Just know that all in all, there are no shortcuts. In the end, the things you don't do properly, you end up forgetting really fast and it ends up a waste of your time in general.
Yes, because the standard formalism for forcing that Kunen uses starts with a countable transitive model of $\sf ZFC$, rather than just any countable model, more care is needed. Whether there is a transitive model of $\sf ZFC$ is independent from $\sf ZFC + Con(ZFC),$ though once you have one, you can get a countable transitive model by Lowenheim-Skolem + Mostowski collapse.
On the other hand, the reflection schema allows you to construct, in $\sf ZFC$ alone, a countable transitive model of any finite subtheory of $\sf ZFC$. Analyzing the forcing formalism, if we have an arbitrary finite fragment $T$ of $\sf ZFC + \lnot CH,$ it's possible to find a finite fragment $T'$ of $\sf ZFC$ such that we can, working in $\sf ZFC,$ construct a countable transitive model $M$ of $T'$ and show the generic extension $M[G]$ satisfies $T.$
If $\sf ZFC + \lnot CH,$ were inconsistent, there would be some finite fragment witnessing this, and then the above procedure would produce a contradiction in $\sf ZFC$ alone. So, as a bonus, this is no mere infinitary proof of $\sf Con(ZFC)\to Con(ZFC+\lnot CH)$ using model theory within $\sf ZFC$, but rather a finitary syntactic proof of $\sf Con(ZFC)\to Con(ZFC+\lnot CH)$.
On a side note, it is possible to carry out an independence proof that starts out like you suggested. Note that in the transitive approach, the construction of $M[G]$ uses the (external) well-foundedness of $M$ in an essential way. An analogous construction in the not-necessarily-well-founded case is possible, but more complicated$^*$. Between that complication and the fact that transitive models are nicer to work with for all sorts of reasons, the transitive models approach is generally favored as an introduction, despite the mild metamathematical hiccups it causes.
$^*$ One approach that works is to construct the relevant Boolean-valued model inside $M$ and then take a quotient of it by any ultrafilter. But then again, Boolean-valued models already produce a nice relative consistency proof on their own. See also this answer for a brief description, and JDH's answer to the same question for more on the BVM approach.
Best Answer
The key issue is the choice of pairing function. Contra our usual experiences, in this case the way we implement pairing is quite crucial, and we need to use an approach whose existence is quite non-obvious: a "constructibly flat" pairing function.

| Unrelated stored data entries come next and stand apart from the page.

theorem writeBlock_keeps (h : Keeps p r s) (n : Nat) (k : SrcCfg) (m : TwMode) (slot b : Nat) (e : Encoded) (_ : p .memory := by assumption) (_ : p .waiting := by assumption) (_ : p .schedule := by assumption) (_ : p (.regs .dc) := by assumption) (_ : p (.regs .di) := by assumption) :
    Keeps p r (State.writeBlock s n k m slot b e) := by
  unfold State.writeBlock
  repeat' first
    | with_reducible assumption
    | (extract_lets +onlyGivenNames y; refine Keeps.via (x := y) ?_ (fun _ => ?_); subst y; rotate_left; clear_value y)
    | (extract_lets +onlyGivenNames y; refine Keeps.via (x := y.2) ?_ (fun _ => ?_); subst y; rotate_left; clear_value y)
    | (extract_lets +onlyGivenNames y; refine Keeps.via (x := y.1) ?_ (fun _ => ?_); subst y; rotate_left; clear_value y)
    | (extract_lets +onlyGivenNames y; clear_value y)
    | with_reducible apply Keeps.ite
    | with_reducible apply writeDpa_keeps
    | with_reducible apply modRt_keeps
    | with_reducible refine Keeps.foldl _ ?_ (fun _ _ _ => ?_)
    | (with_reducible refine Keeps.via ?_ id; split)
    | with_reducible refine Keeps.foldlFst _ ?_ (fun _ _ _ => ?_)
    | with_reducible refine Keeps.foldlSnd _ ?_ (fun _ _ _ => ?_)
    | with_reducible apply_assumption

theorem writeMap_keeps (h : Keeps p r s) (n : Nat) (k : SrcCfg) (slot b : Nat) (d : LineData) (_ : p .memory := by assumption) (_ : p .waiting := by assumption) (_ : p .schedule := by assumption) (_ : p (.regs .dc) := by assumption) (_ : p (.regs .di) := by assumption) :
    Keeps p r (State.writeMap s n k slot b d) := by
  unfold State.writeMap
  repeat' first
    | with_reducible assumption
    | (extract_lets +onlyGivenNames y; refine Keeps.via (x := y) ?_ (fun _ => ?_); subst y; rotate_left; clear_value y)
    | (extract_lets +onlyGivenNames y; refine Keeps.via (x := y.2) ?_ (fun _ => ?_); subst y; rotate_left; clear_value y)
    | (extract_lets +onlyGivenNames y; refine Keeps.via (x := y.1) ?_ (fun _ => ?_); subst y; rotate_left; clear_value y)
    | (extract_lets +onlyGivenNames y; clear_value y)
    | with_reducible apply Keeps.ite
    | with_reducible apply writeDpa_keeps
    | with_reducible apply modRt_keeps
    | (with_reducible refine Keeps.via ?_ id; split)
    | with_reducible apply_assumption

theorem firstEntries_keeps (h : Keeps p r s) (n : Nat) (k : SrcCfg) (_ : p .memory := by assumption) (_ : p .waiting := by assumption) (_ : p .schedule := by assumption) (_ : p (.regs .dc) := by assumption) (_ : p (.regs .di) := by assumption) :
    Keeps p r (State.firstEntries s n k) := by
  unfold State.firstEntries
  repeat' first
    | with_reducible assumption
    | (extract_lets +onlyGivenNames y; refine Keeps.via (x := y) ?_ (fun _ => ?_); subst y; rotate_left; clear_value y)
    | (extract_lets +onlyGivenNames y; refine Keeps.via (x := y.2) ?_ (fun _ => ?_); subst y; rotate_left; clear_value y)
    | (extract_lets +onlyGivenNames y; refine Keeps.via (x := y.1) ?_ (fun _ => ?_); subst y; rotate_left; clear_value y)
    | (extract_lets +onlyGivenNames y; clear_value y)
    | with_reducible apply Keeps.ite
    | with_reducible apply writeMap_keeps
    | with_reducible apply modRt_keeps
    | with_reducible refine Keeps.foldl _ ?_ (fun _ _ _ => ?_)
    | (with_reducible refine Keeps.via ?_ id; split)
    | with_reducible refine Keeps.foldlFst _ ?_ (fun _ _ _ => ?_)
    | with_reducible refine Keeps.foldlSnd _ ?_ (fun _ _ _ => ?_)
    | with_reducible apply_assumption

theorem encodeRow_keeps (h : Keeps p r s) (n : Nat) (k : SrcCfg) (m : TwMode) (slot : Nat) (_ : p .memory := by assumption) (_ : p .waiting := by assumption) (_ : p .schedule := by assumption) (_ : p (.regs .tw) := by assumption) (_ : p (.regs .dc) := by assumption) (_ : p (.regs .di) := by assumption) :
    Keeps p r (State.encodeRow s n k m slot) := by
  unfold State.encodeRow
  repeat' first
    | with_reducible assumption
    | (show p (.regs _); assumption)
    | (extract_lets +onlyGivenNames y; refine Keeps.via (x := y) ?_ (fun _ => ?_); subst y; rotate_left; clear_value y)
    | (extract_lets +onlyGivenNames y; refine Keeps.via (x := y.2) ?_ (fun _ => ?_); subst y; rotate_left; clear_value y)
    | (extract_lets +onlyGivenNames y; refine Keeps.via (x := y.1) ?_ (fun _ => ?_); subst y; rotate_left; clear_value y)
    | (extract_lets +onlyGivenNames y; clear_value y)
    | with_reducible apply Keeps.ite
    | with_reducible apply writeBlock_keeps
    | with_reducible apply modRt_keeps
    | with_reducible apply firstEntries_keeps
    | with_reducible apply wr_keeps
    | with_reducible refine Keeps.foldl _ ?_ (fun _ _ _ => ?_)
    | (with_reducible refine Keeps.via ?_ id; split)
    | with_reducible refine Keeps.foldlFst _ ?_ (fun _ _ _ => ?_)
    | with_reducible refine Keeps.foldlSnd _ ?_ (fun _ _ _ => ?_)
    | with_reducible apply_assumption

theorem windowZero_keeps (h : Keeps p r s) (hh lines : Nat) (_ : p .outputs := by assumption) :
    Keeps p r (State.windowZero s hh lines) := by
  unfold State.windowZero
  repeat' first
    | with_reducible assumption
    | with_reducible apply emit_keeps

theorem askWindow_keeps (h : Keeps p r s) (hh : Nat) (k : SrcCfg) (m : TwMode) (w : WinRead) (_ : p .memory := by assumption) (_ : p .waiting := by assumption) (_ : p .schedule := by assumption) (_ : p .heads := by assumption) (_ : p .lamps := by assumption) (_ : p .outputs := by assumption) (_ : p .draws := by assumption) (_ : p (.regs .mi) := by assumption) (_ : p (.regs .dc) := by assumption) (_ : p (.regs .di) := by assumption) (_ : p (.regs .hp) := by assumption) :
    Keeps p r (State.askWindow s hh k m w) := by
  unfold State.askWindow
  repeat' first
    | with_reducible assumption
    | (extract_lets +onlyGivenNames y; refine Keeps.via (x := y) ?_ (fun _ => ?_); subst y; rotate_left; clear_value y)
    | (extract_lets +onlyGivenNames y; clear_value y)
    | with_reducible apply readDpa_keeps
    | with_reducible apply modHead_keeps
    | with_reducible refine Keeps.foldl _ ?_ (fun _ _ _ => ?_)
    | exact Or.inr fun _ => rfl
    | exact Or.inl (by assumption)
    | exact Or.inr fun _ => by dsimp only; split <;> rfl
    | with_reducible apply_assumption
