-- ==== Sys2Proof/Laws/KeepsStart.lean ====
section
/-! SUPPORT. What every function keeps (Sys2Proof/Laws/Keeps.lean), carried through the register bus, windows and SPI frames, and the start of the device. -/
set_option Elab.async false
set_option linter.unusedTactic false
set_option linter.unreachableTactic false
set_option linter.unusedVariables false
namespace Sys2Proof.Machine

variable {p : Part → Prop} {r s : State}

theorem adcCfg_keeps (h : Keeps p r s) (c : Nat) (old : Word) (_ : p .power := by assumption) :
    Keeps p r (State.adcCfg s c old) := by
  unfold State.adcCfg
  repeat' first
    | with_reducible assumption
    | (extract_lets +onlyGivenNames y; refine Keeps.via (x := y) ?_ (fun _ => ?_); subst y; rotate_left; clear_value y)
    | (extract_lets +onlyGivenNames y; refine Keeps.viaFun (x := y) (fun _ => ?_) (fun _ => ?_); subst y; rotate_left; clear_value y)
    | (extract_lets +onlyGivenNames y; clear_value y)
    | with_reducible apply Keeps.ite
    | with_reducible apply modPwr_keeps
    | (with_reducible refine Keeps.via ?_ id; split)
    | with_reducible apply_assumption

theorem blockEffect_keeps (h : Keeps p r s) (pp : Path) (a v : Nat) (old : Word) (_ : p .memory := by assumption) (_ : p .audit := by assumption) (_ : p .store := by assumption) (_ : p .waiting := by assumption) (_ : p .heads := by assumption) (_ : p .lamps := by assumption) (_ : p .clocks := by assumption) (_ : p .power := by assumption) (_ : p (.regs .mg) := by assumption) (_ : p (.regs .fc) := by assumption) (_ : p (.regs .ck) := by assumption) (_ : p (.regs .fs) := by assumption) (_ : p (.regs .le) := by assumption) (_ : p (.regs .dc) := by assumption) (_ : p (.regs .di) := by assumption) : Keeps p r ((blockEffect pp a v old).2 s) := by
  unfold blockEffect
  repeat' split
  · exact stickyWrite_keeps h _ _ _
  · exact forceWrite_keeps h _ _ _
  · exact adcCfg_keeps h _ _
  · exact auxWrite_keeps h _ _ _
  · exact wr_keeps h _ _
  · exact leCtrl_keeps h _ _
  · exact dcCfgWrite_keeps h _ _
  · exact diCtrlWrite_keeps h _ _
  · exact fcFix_keeps h _

theorem writeEffect_keeps (h : Keeps p r s) (pp : Path) (a v : Nat) (old : Word) (_ : p .memory := by assumption) (_ : p .flash := by assumption) (_ : p .roles := by assumption) (_ : p .audit := by assumption) (_ : p .manage := by assumption) (_ : p .store := by assumption) (_ : p .waiting := by assumption) (_ : p .clock := by assumption) (_ : p .timebase := by assumption) (_ : p .schedule := by assumption) (_ : p .lasts := by assumption) (_ : p .heads := by assumption) (_ : p .lamps := by assumption) (_ : p .clocks := by assumption) (_ : p .welt := by assumption) (_ : p .power := by assumption) (_ : p .draws := by assumption) (_ : p (.regs .mg) := by assumption) (_ : p (.regs .fc) := by assumption) (_ : p (.regs .ps) := by assumption) (_ : p (.regs .th) := by assumption) (_ : p (.regs .ck) := by assumption) (_ : p (.regs .tb) := by assumption) (_ : p (.regs .fs) := by assumption) (_ : p (.regs .le) := by assumption) (_ : p (.regs .tw) := by assumption) (_ : p (.regs .am) := by assumption) (_ : p (.regs .mi) := by assumption) (_ : p (.regs .dc) := by assumption) (_ : p (.regs .di) := by assumption) (_ : p (.regs .hp) := by assumption) (_ : p (.regs .wl) := by assumption) (_ : (∀ b, p (.regs b)) := by assumption) : Keeps p r ((writeEffect pp a v old).2 s) := by
  unfold writeEffect
  repeat' first
    | with_reducible assumption
    | with_reducible apply Keeps.iteAct
    | with_reducible apply Keeps.ite
    | with_reducible exact blockEffect_keeps h pp a v old
    | with_reducible apply warmReset_keeps
    | with_reducible apply audit_keeps
    | with_reducible apply bootWrite_keeps
    | with_reducible apply roleAct_keeps
    | with_reducible apply flashGo_keeps
    | with_reducible apply laceAbortWrite_keeps
    | with_reducible apply transStart_keeps
    | with_reducible apply setCtrlAct_keeps
    | with_reducible apply tsqPush_keeps
    | with_reducible apply submit_keeps
    | with_reducible apply lastCtrl_keeps
    | with_reducible apply lutCtrl_keeps
    | with_reducible apply lutWrite_keeps
    | with_reducible apply fastCloseAct_keeps
    | with_reducible apply scrubWrite_keeps
    | with_reducible apply wlCtrl_keeps
    | with_reducible refine onBases_keeps ?_ _ (fun _ _ _ => ?_)
    | with_reducible apply modTb_keeps
    | exact Or.inr rfl
    | exact id
    | dsimp only


theorem busWriteNow_keeps (h : Keeps p r s) (pp : Path) (a v : Nat) (_ : p .memory := by assumption) (_ : p .flash := by assumption) (_ : p .roles := by assumption) (_ : p .audit := by assumption) (_ : p .manage := by assumption) (_ : p .store := by assumption) (_ : p .waiting := by assumption) (_ : p .clock := by assumption) (_ : p .timebase := by assumption) (_ : p .schedule := by assumption) (_ : p .lasts := by assumption) (_ : p .heads := by assumption) (_ : p .lamps := by assumption) (_ : p .clocks := by assumption) (_ : p .welt := by assumption) (_ : p .power := by assumption) (_ : p .draws := by assumption) (_ : p (.regs .mg) := by assumption) (_ : p (.regs .fc) := by assumption) (_ : p (.regs .ps) := by assumption) (_ : p (.regs .th) := by assumption) (_ : p (.regs .ck) := by assumption) (_ : p (.regs .tb) := by assumption) (_ : p (.regs .fs) := by assumption) (_ : p (.regs .le) := by assumption) (_ : p (.regs .tw) := by assumption) (_ : p (.regs .am) := by assumption) (_ : p (.regs .mi) := by assumption) (_ : p (.regs .dc) := by assumption) (_ : p (.regs .di) := by assumption) (_ : p (.regs .hp) := by assumption) (_ : p (.regs .wl) := by assumption) (_ : (∀ b, p (.regs b)) := by assumption) : Keeps p r (State.busWriteNow s pp a v) :=
  gatedNow_keeps h _ _ _ _ _ (fun _ hh => writeEffect_keeps hh _ _ _ _)
    (fun b _ => (by assumption : ∀ b, p (.regs b)) b)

A flat pairing function is a pairing function which does not increase rank unnecessarily: that is, such that $$rank(\langle a,b\rangle)=\max\{rank(a),rank(b),\omega\}$$ (we need to throw $\omega$ in their for cardinality reasons: there just aren't enough sets of rank $n$ for $n<\omega$ to have flatness at finite ranks). The usual example of a flat pairing function is the Quine-Rosser pairing function (but there are others).
Here we need a twist on flatness, which luckily Quine-Rosser also satisfies: namely, that $L_\alpha$ is closed under it whenever $\alpha$ is infinite. That is, we want a pairing function which doesn't increase $L$-rank (instead of $V$-rank).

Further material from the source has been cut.